- _Excerpted data_
-- ==== Sys2Proof/Tests/Slice0.lean ====
section
/-!
SUPPORT. The model's own tests: words of each family, written out from the spec's encodings, and what the decoder
reads from them; for every statement of Certificates/Slice0/Obligations.lean that has hypotheses, a state and operands
that meet them (`witness_<Name>`); an ill-formed term for each check of `Instr.wf`; and a few single steps whose
results were worked out by hand from the rules.
-/
namespace Sys2Proof.Tests
open Sys2Proof Sys2Proof.Machine
set_option Elab.async false

theorem test_decode_misc :
    decode 0x0000 0 = .ok .nop ∧
    decode 0x4000 0x5000 = .ok (.nopGuarded ⟨.k 5⟩) ∧
    decode 0x0001 0 = .ok .exit ∧
    decode 0x4001 0x5000 = .ok (.exitGuarded ⟨.k 5⟩) ∧
    decode 0x0002 0 = .ok .ret ∧
    decode 0x4002 0x5000 = .ok (.retGuarded ⟨.k 5⟩) ∧
    decode 0x0003 0 = .ok .cbar ∧
    decode 0x4003 0x5000 = .ok (.cbarGuarded ⟨.k 5⟩) ∧
    decode 0x0004 0 = .ok .tret ∧
    decode 0x4004 0x5000 = .ok (.tretGuarded ⟨.k 5⟩) ∧
    decode 0x0005 0 = .ok .halt ∧
    decode 0x4005 0x5000 = .ok (.haltGuarded ⟨.k 5⟩) := by
  refine ⟨?_, ?_, ?_, ?_, ?_, ?_, ?_, ?_, ?_, ?_, ?_, ?_⟩ <;> rfl

theorem test_decode_alu :
    decode 0x8051 0x02B00000 = .ok (.add ⟨.k 0, 17, 5, 12, .b⟩) ∧
    decode 0x8052 0xC2B00840 = .ok (.sub ⟨.always, 18, 5, 12, .h⟩) ∧
    decode 0x8053 0x22B01080 = .ok (.and ⟨.k 2, 19, 5, 12, .w⟩) ∧
    decode 0x8054 0xC2B018C0 = .ok (.or ⟨.always, 20, 5, 12, .d⟩) ∧
    decode 0x8051 0x42B00100 = .ok (.xor ⟨.k 4, 17, 5, 12, .b⟩) ∧
    decode 0x8052 0xC2B00940 = .ok (.andn ⟨.always, 18, 5, 12, .h⟩) ∧
    decode 0x8053 0x62B01180 = .ok (.shl ⟨.k 6, 19, 5, 12, .w⟩) ∧
    decode 0x8054 0xC2B019C0 = .ok (.shr ⟨.always, 20, 5, 12, .d⟩) ∧
    decode 0x8051 0x82B00200 = .ok (.sra ⟨.k 8, 17, 5, 12, .b⟩) ∧
    decode 0x8052 0xC2B00A40 = .ok (.rot ⟨.always, 18, 5, 12, .h⟩) ∧
    decode 0x8053 0xA2B01280 = .ok (.min ⟨.k 10, 19, 5, 12, .w⟩) ∧
    decode 0x8054 0xC2B01AC0 = .ok (.max ⟨.always, 20, 5, 12, .d⟩) ∧
    decode 0x8051 0x02B00300 = .ok (.minu ⟨.k 0, 17, 5, 12, .b⟩) ∧
    decode 0x8052 0xC2B00B40 = .ok (.maxu ⟨.always, 18, 5, 12, .h⟩) ∧
    decode 0x8049 0xC1F8C380 = .ok (.lea ⟨.always, 9, 3, 30, 6⟩) ∧
    decode 0x8049 0x11F963C0 = .ok (.sel ⟨.k 1, 9, 3, 30, 11⟩) := by
  refine ⟨?_, ?_, ?_, ?_, ?_, ?_, ?_, ?_, ?_, ?_, ?_, ?_, ?_, ?_, ?_, ?_⟩ <;> rfl

theorem test_decode_mulDiv :
    decode 0x8082 0xCE901800 = .ok (.mul ⟨.always, 2, 29, 4, .d⟩) ∧
    decode 0x8083 0xCE901040 = .ok (.mulh ⟨.always, 3, 29, 4, .w⟩) ∧
    decode 0x8084 0xCE900880 = .ok (.mulhu ⟨.always, 4, 29, 4, .h⟩) ∧
    decode 0x8085 0xCE9000C0 = .ok (.div ⟨.always, 5, 29, 4, .b⟩) ∧
    decode 0x8086 0xCE901900 = .ok (.divu ⟨.always, 6, 29, 4, .d⟩) ∧
    decode 0x8087 0xCE901140 = .ok (.rem ⟨.always, 7, 29, 4, .w⟩) ∧
    decode 0x8088 0xCE900980 = .ok (.remu ⟨.always, 8, 29, 4, .h⟩) := by
  refine ⟨?_, ?_, ?_, ?_, ?_, ?_, ?_⟩ <;> rfl

theorem test_decode_unary :
    decode 0x80C7 0xBA800800 = .ok (.clz ⟨.k 11, 7, 21, .h⟩) ∧
    decode 0x80C7 0xBA801040 = .ok (.ctz ⟨.k 11, 7, 21, .w⟩) ∧
    decode 0x80C7 0xBA801880 = .ok (.popc ⟨.k 11, 7, 21, .d⟩) ∧
    decode 0x80C7 0xCA800CC0 = .ok (.sext ⟨.always, 7, 21, .h, .zx⟩) ∧
    decode 0x80C7 0xCA800100 = .ok (.mov ⟨.always, 7, 21⟩) := by
  refine ⟨?_, ?_, ?_, ?_, ?_⟩ <;> rfl

theorem test_decode_bitField :
    decode 0x8106 0xC15001D0 = .ok (.ext ⟨.always, 6, 2, .w, .zx, 16, 8⟩) ∧
    decode 0x8106 0xC1610FC0 = .ok (.ins ⟨.always, 6, 2, .d, 0, 64⟩) := by
  refine ⟨?_, ?_⟩ <;> rfl

theorem test_decode_aluImm :
    decode 0x814D 0xC360FFF0 = .ok (.addi ⟨.always, 13, 6, .d, 0xFFF0⟩) ∧
    decode 0x814D 0xC3010003 = .ok (.shlImm ⟨.always, 13, 6, .b, 3⟩) ∧
    decode 0x814D 0xC3220004 = .ok (.shrImm ⟨.always, 13, 6, .h, 4⟩) ∧
    decode 0x814D 0xC3430005 = .ok (.sraImm ⟨.always, 13, 6, .w, 5⟩) ∧
    decode 0x814D 0xC3640006 = .ok (.rotImm ⟨.always, 13, 6, .d, 6⟩) ∧
    decode 0x8188 0xC0008000 = .ok (.li ⟨.always, 8, .sx, 0xFFFF8000⟩) ∧
    decode 0x8188 0xC0108000 = .ok (.li ⟨.always, 8, .zx, 0x00008000⟩) ∧
    decode 0xC188 0xC010000089ABCDEF = .ok (.li ⟨.always, 8, .zx, 0x89ABCDEF⟩) ∧
    decode 0xC188 0x2001000012345678 = .ok (.lih ⟨.k 2, 8, 0x12345678⟩) := by
  refine ⟨?_, ?_, ?_, ?_, ?_, ?_, ?_, ?_, ?_⟩ <;> rfl

theorem test_decode_compare :
    decode 0x81C0 0xC5901800 = .ok (.cmp ⟨.always, 0, 11, 4, .d, .sx, .eq⟩) ∧
    decode 0x81C2 0xC5901840 = .ok (.cmp ⟨.always, 1, 11, 4, .d, .sx, .ne⟩) ∧
    decode 0x81C4 0xC5901880 = .ok (.cmp ⟨.always, 2, 11, 4, .d, .sx, .lt⟩) ∧
    decode 0x81C6 0xC5901CC0 = .ok (.cmp ⟨.always, 3, 11, 4, .d, .zx, .le⟩) ∧
    decode 0x81C8 0xC5901900 = .ok (.cmp ⟨.always, 4, 11, 4, .d, .sx, .gt⟩) ∧
    decode 0x81CA 0xC5901D40 = .ok (.cmp ⟨.always, 5, 11, 4, .d, .zx, .ge⟩) ∧
    decode 0x820A 0xC5B2FFFE = .ok (.cmpi ⟨.always, 5, 11, .h, .zx, .lt, 0xFFFE⟩) := by
  refine ⟨?_, ?_, ?_, ?_, ?_, ?_, ?_⟩ <;> rfl

theorem test_decode_predicate :
    decode 0x824B 0x30A80000 = .ok (.pand ⟨.k 3, 11, 1, 10⟩) ∧
    decode 0x824B 0x30A80040 = .ok (.por ⟨.k 3, 11, 1, 10⟩) ∧
    decode 0x824B 0x30A80080 = .ok (.pxor ⟨.k 3, 11, 1, 10⟩) ∧
    decode 0x824B 0x308000C0 = .ok (.pnot ⟨.k 3, 11, 1⟩) ∧
    decode 0x824B 0x30800100 = .ok (.pmov ⟨.k 3, 11, 1⟩) ∧
    decode 0x824B 0x30800140 = .ok (.pany ⟨.k 3, 11, 1⟩) := by
  refine ⟨?_, ?_, ?_, ?_, ?_, ?_⟩ <;> rfl

theorem test_decode_floatArith :
    decode 0x8283 0xC2640801 = .ok (.fadd ⟨.always, 3, 4, 25, .f16, .rne⟩) ∧
    decode 0x8283 0xC2640C42 = .ok (.fsub ⟨.always, 3, 4, 25, .bf16, .rtz⟩) ∧
    decode 0x8283 0xC2641083 = .ok (.fmul ⟨.always, 3, 4, 25, .f32, .rup⟩) ∧
    decode 0x8283 0xC214D0C2 = .ok (.fma ⟨.always, 3, 4, 5, 6, .f32, .rtz⟩) ∧
    decode 0x8283 0xC2141904 = .ok (.fdiv ⟨.always, 3, 4, 5, .f64, .rdn⟩) ∧
    decode 0x8283 0xC2001146 = .ok (.fsqrt ⟨.always, 3, 4, .f32, .sr⟩) ∧
    decode 0x8283 0xC2140D80 = .ok (.fmin ⟨.always, 3, 4, 5, .bf16⟩) ∧
    decode 0x8283 0xC21419C0 = .ok (.fmax ⟨.always, 3, 4, 5, .f64⟩) := by
  refine ⟨?_, ?_, ?_, ?_, ?_, ?_, ?_, ?_⟩ <;> rfl

theorem test_decode_floatConvert :
    decode 0x82C8 0xC214D000 = .ok (.fcmp ⟨.always, 4, 4, 5, .f32, .uno⟩) ∧
    decode 0x82C8 0xC20CA045 = .ok (.fcvt ⟨.always, 8, 4, .f64, .n32, .rna⟩) ∧
    decode 0x82C8 0xC2000880 = .ok (.fclass ⟨.always, 8, 4, .f16⟩) ∧
    decode 0x82C8 0xC20000C0 = .ok (.fmode ⟨.always, 8, 4⟩) ∧
    decode 0x82C8 0xC2000100 = .ok (.fflags ⟨.always, 8, 4⟩) := by
  refine ⟨?_, ?_, ?_, ?_, ?_⟩ <;> rfl

theorem test_decode_loadStore :
    decode 0x840E 0xC6E08000 = .ok (.ld ⟨.always, 14, 13, .d, .sx, .glob, .core, 0⟩) ∧
    decode 0xC40E 0xC6B78000FFFFFFFC = .ok (.ld ⟨.always, 14, 13, .h, .zx, .nich, .sys, 0xFFFFFFFC⟩) ∧
    decode 0x8454 0xC3E08088 = .ok (.st ⟨.always, 20, 7, .d, .glob, .core, 136⟩) ∧
    decode 0x8485 0xC4221002 = .ok (.ldaq ⟨.always, 5, 8, .h, .sx, .mod, 2⟩) ∧
    decode 0x84C9 0xC4422000 = .ok (.strl ⟨.always, 9, 8, .w, .mod, 0⟩) := by
  refine ⟨?_, ?_, ?_, ?_, ?_⟩ <;> rfl

theorem test_decode_vectorMemory :
    decode 0x8502 0xC4018100 = .ok (.vld ⟨.always, 2, 8, 0, .bf16, .glob, .core, false, 0⟩) ∧
    decode 0x8505 0xC4244101 = .ok (.vlds ⟨.always, 5, 8, 9, .s16, .glob, .core, false, 0⟩) ∧
    decode 0x8503 0xC4114102 = .ok (.vgth ⟨.always, 3, 8, 4, .f32, .glob, .core, false, 0⟩) ∧
    decode 0x8546 0xC4264100 = .ok (.vst ⟨.always, 6, 8, 9, .sv4, .glob, .core, false, 0⟩) ∧
    decode 0xC546 0x4420E441FFFFFFC0 = .ok (.vsct ⟨.k 4, 6, 8, 8, .n32, .glob, .mod, true, 0xFFFFFFC0⟩) := by
  refine ⟨?_, ?_, ?_, ?_, ?_⟩ <;> rfl

theorem test_decode_atomic :
    decode 0x8580 0xC4241020 = .ok (.atom ⟨.always, 0, 8, 9, 0, .add, false, .rlx, .mod, 0⟩) ∧
    decode 0x8583 0xC4255A63 = .ok (.atom ⟨.always, 3, 8, 9, 10, .cas, true, .acr, .mod, 0⟩) ∧
    decode 0xC583 0xC424107900000010 = .ok (.atom ⟨.always, 3, 8, 9, 0, .and, false, .acq, .sys, 16⟩) ∧
    decode 0xC583 0xC42410BA00000020 = .ok (.atom ⟨.always, 3, 8, 9, 0, .or, false, .rel, .sys, 32⟩) ∧
    decode 0xC583 0xC42410FB00000030 = .ok (.atom ⟨.always, 3, 8, 9, 0, .xor, false, .acr, .sys, 48⟩) ∧
    decode 0xC583 0xC424113800000040 = .ok (.atom ⟨.always, 3, 8, 9, 0, .min, false, .rlx, .sys, 64⟩) ∧
    decode 0xC583 0xC424117900000050 = .ok (.atom ⟨.always, 3, 8, 9, 0, .max, false, .acq, .sys, 80⟩) ∧
    decode 0xC583 0xC42411BA00000060 = .ok (.atom ⟨.always, 3, 8, 9, 0, .minu, false, .rel, .sys, 96⟩) ∧
    decode 0xC583 0xC42411FB00000070 = .ok (.atom ⟨.always, 3, 8, 9, 0, .maxu, false, .acr, .sys, 112⟩) ∧
    decode 0xC583 0xC424123800000080 = .ok (.atom ⟨.always, 3, 8, 9, 0, .xchg, false, .rlx, .sys, 128⟩) ∧
    decode 0xC583 0xC42412BA000000A0 = .ok (.atom ⟨.always, 3, 8, 9, 0, .fadd, false, .rel, .sys, 160⟩) ∧
    decode 0x85C0 0xC4240022 = .ok (.atomx ⟨.always, 8, 9, true, .mod⟩) := by
  refine ⟨?_, ?_, ?_, ?_, ?_, ?_, ?_, ?_, ?_, ?_, ?_, ?_⟩ <;> rfl

theorem test_decode_timeAndFence :
    decode 0x4607 0xC000 = .ok (.rdt ⟨.always, 7⟩) ∧
    decode 0x4602 0xC001 = .ok (.rdid ⟨.always, 2, .slot⟩) ∧
    decode 0x4602 0xC081 = .ok (.rdid ⟨.always, 2, .ccl⟩) ∧
    decode 0x4602 0xC101 = .ok (.rdid ⟨.always, 2, .core⟩) ∧
    decode 0x4602 0xC181 = .ok (.rdid ⟨.always, 2, .clus⟩) ∧
    decode 0x4602 0xC201 = .ok (.rdid ⟨.always, 2, .cidx⟩) ∧
    decode 0x4602 0xC281 = .ok (.rdid ⟨.always, 2, .csize⟩) ∧
    decode 0x4602 0xC301 = .ok (.rdid ⟨.always, 2, .bidx⟩) ∧
    decode 0x4602 0xC381 = .ok (.rdid ⟨.always, 2, .bsize⟩) ∧
    decode 0x4602 0xC401 = .ok (.rdid ⟨.always, 2, .px⟩) ∧
    decode 0x4602 0xC481 = .ok (.rdid ⟨.always, 2, .py⟩) ∧
    decode 0x4602 0xC501 = .ok (.rdid ⟨.always, 2, .pz⟩) ∧
    decode 0x4602 0xC581 = .ok (.rdid ⟨.always, 2, .modl⟩) ∧
    decode 0x4602 0xC601 = .ok (.rdid ⟨.always, 2, .tent⟩) ∧
    decode 0x4600 0xC982 = .ok (.doze ⟨.always, 19⟩) ∧
    decode 0x4613 0xC183 = .ok (.qstat ⟨.always, 19, 3⟩) ∧
    decode 0x8640 0xC000F0FF = .ok (.wait ⟨.always, 15, 0, 15, 15⟩) ∧
    decode 0x069A 0 = .ok (.fence ⟨.die, .rel⟩) ∧
    decode 0x068B 0 = .ok (.fence ⟨.core, .acr⟩) ∧
    decode 0x469A 0x5000 = .ok (.fenceGuarded ⟨.k 5, .die, .rel⟩) ∧
    decode 0x86C0 0xC4000100 = .ok (.pref ⟨.always, false, 8, 256⟩) ∧
    decode 0x86C1 0xC4000FC0 = .ok (.pref ⟨.always, true, 8, 0xFFFFFFC0⟩) := by
  refine ⟨?_, ?_, ?_, ?_, ?_, ?_, ?_, ?_, ?_, ?_, ?_, ?_, ?_, ?_, ?_, ?_, ?_, ?_, ?_, ?_, ?_, ?_⟩ <;> rfl

theorem test_decode_transfer :
    decode 0x8800 0xC000FFC3 = .ok (.br ⟨.always, 0x7FFFFFE, 3⟩) ∧
    decode 0xC800 0x100000008000001F = .ok (.br ⟨.k 1, 0x4000000, 31⟩) ∧
    decode 0x8840 0xC00000A4 = .ok (.call ⟨.always, 5, 4⟩) ∧
    decode 0x8880 0xC900FFE1 = .ok (.loop ⟨.always, 18, 0x7FFFFFF, 1⟩) ∧
    decode 0x88C1 0xC900FFFE = .ok (.jmp ⟨.always, 1, 18, 0xFFFE⟩) ∧
    decode 0x4900 0xC900 = .ok (.jr ⟨.always, 18⟩) := by
  refine ⟨?_, ?_, ?_, ?_, ?_, ?_⟩ <;> rfl

theorem test_decode_leases :
    decode 0x8A14 0xC5C40000 = .ok (.lrenew ⟨.always, 20, 11, .reg 17⟩) ∧
    decode 0xCA14 0xC580000000006001 = .ok (.lrenew ⟨.always, 20, 11, .imm 0x6001⟩) ∧
    decode 0x8A14 0xC5800040 = .ok (.llife ⟨.always, 20, 11⟩) ∧
    decode 0x8A14 0xC5B00080 = .ok (.ltether ⟨.always, 20, 11, 12⟩) ∧
    decode 0x8A14 0xC58400C0 = .ok (.linfo ⟨.always, 20, 11, true⟩) ∧
    decode 0x8A14 0xC5B1A120 = .ok (.lock ⟨.always, 20, 11, 12, 13, .mod⟩) ∧
    decode 0x8A14 0xC5800140 = .ok (.lheld ⟨.always, 20, 11⟩) ∧
    decode 0x8A43 0xC5C40000 = .ok (.binit ⟨.always, 3, 11, .reg 17⟩) ∧
    decode 0x8A45 0xC4000050 = .ok (.barv ⟨.always, 5, 8, .clus⟩) ∧
    decode 0xCA45 0xC400009000001000 = .ok (.badd ⟨.always, 5, 8, .imm 4096, .clus⟩) ∧
    decode 0x8A45 0xC42400D0 = .ok (.bwait ⟨.always, 5, 8, 9, .clus⟩) ∧
    decode 0x8A84 0xC5B00000 = .ok (.popen ⟨.always, 4, 11, 12⟩) ∧
    decode 0x8A80 0xC5358040 = .ok (.psend ⟨.always, 10, 13, .reg 12⟩) ∧
    decode 0x8A84 0xC5B1A080 = .ok (.gate ⟨.always, 4, 11, 12, 13⟩) ∧
    decode 0x8A84 0xC58000C0 = .ok (.alloc ⟨.always, 4, 11⟩) ∧
    decode 0x8AD5 0xCA0C0000 = .ok (.jrnl ⟨.always, 21, 20, 3⟩) ∧
    decode 0x8AC0 0xCA000040 = .ok (.jack ⟨.always, 20⟩) := by
  refine ⟨?_, ?_, ?_, ?_, ?_, ?_, ?_, ?_, ?_, ?_, ?_, ?_, ?_, ?_, ?_, ?_, ?_⟩ <;> rfl
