-- ==== Sys2Proof/Config.lean ====
section
/-! DEFINITION. What is fixed for the machine: the algorithm's parameters (00_scope.md R2, R8), the OPEN parameters
of the platform (R8 `ADDR_W`, 20_memory.md R60 `REG_BASE`, R56 `MemAdmit`), and the free values, which have no body:
nothing in Lean can evaluate one or prove a value of it. -/

namespace Sys2Proof

namespace Config

/-- `INIT`: the accumulator's value at the start of every computation (R2, R8, R22). -/
def init : Half := 0xFFFF#16

/-- `POLY_R`: the reflected polynomial constant (R2, R8). -/
def polyR : Half := 0xA001#16

/-- `WINDOW`: bytes of host register space (R8). -/
def windowBytes : Nat := 32

/-- A free 32-bit value for each number: the `n`-th unspecified value drawn (R33, R36, R240; U5, U6 of
93_implementation_defined.md). `State.draws` counts the draws, so that every draw is a fresh one. Log entry 2. -/
opaque freeDraw : Nat → Word

/-- The byte at a buffer address that no event of the model has written: the buffer memory is an oracle (R20), and the
spec gives its contents no value (U2 of 93_implementation_defined.md). Log entry 4. -/
opaque freeByte : Nat → Byte

end Config

/-- A run of buffer addresses `lo … lo + size - 1`. -/
structure AddrRange where
  lo   : Nat
  size : Nat
deriving DecidableEq, Repr

/-- The OPEN parameters of the platform the block stands in. The spec's model "takes them as an argument": they stand
in State as plain data that no step changes, so a statement over every state is a statement for every platform.
Log entry 1. -/
structure Platform where
  /-- `ADDR_W`, the buffer address width in bits, 1 ≤ ADDR_W ≤ 32 (R8, D4). -/
  addrW    : Nat
  /-- `REG_BASE`, the host address of offset 0x00 of this instance's register window (R60, D29). -/
  regBase  : Nat
  /-- `MemAdmit`: the buffer addresses whose reads the platform admits (R56, D15), as ranges. -/
  admitted : List AddrRange
deriving DecidableEq, Repr

/-- The bounds of the OPEN parameter `ADDR_W` (R8). -/
def Platform.wf (p : Platform) : Bool := decide (1 ≤ p.addrW) && decide (p.addrW ≤ 32)

/-- The platform of `State.reset` (DESIGN CHOICE, log entry 1): ADDR_W = 32 as in the spec's examples (R8), the window
at 0, every buffer address admitted. -/
def Platform.standard : Platform :=
  { addrW := 32, regBase := 0, admitted := [{ lo := 0, size := 4294967296 }] }

end Sys2Proof
end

- _Task directions_
Tell how many lines in the data hold the string "admitted", giving the number by itself.

- _Answer space_
3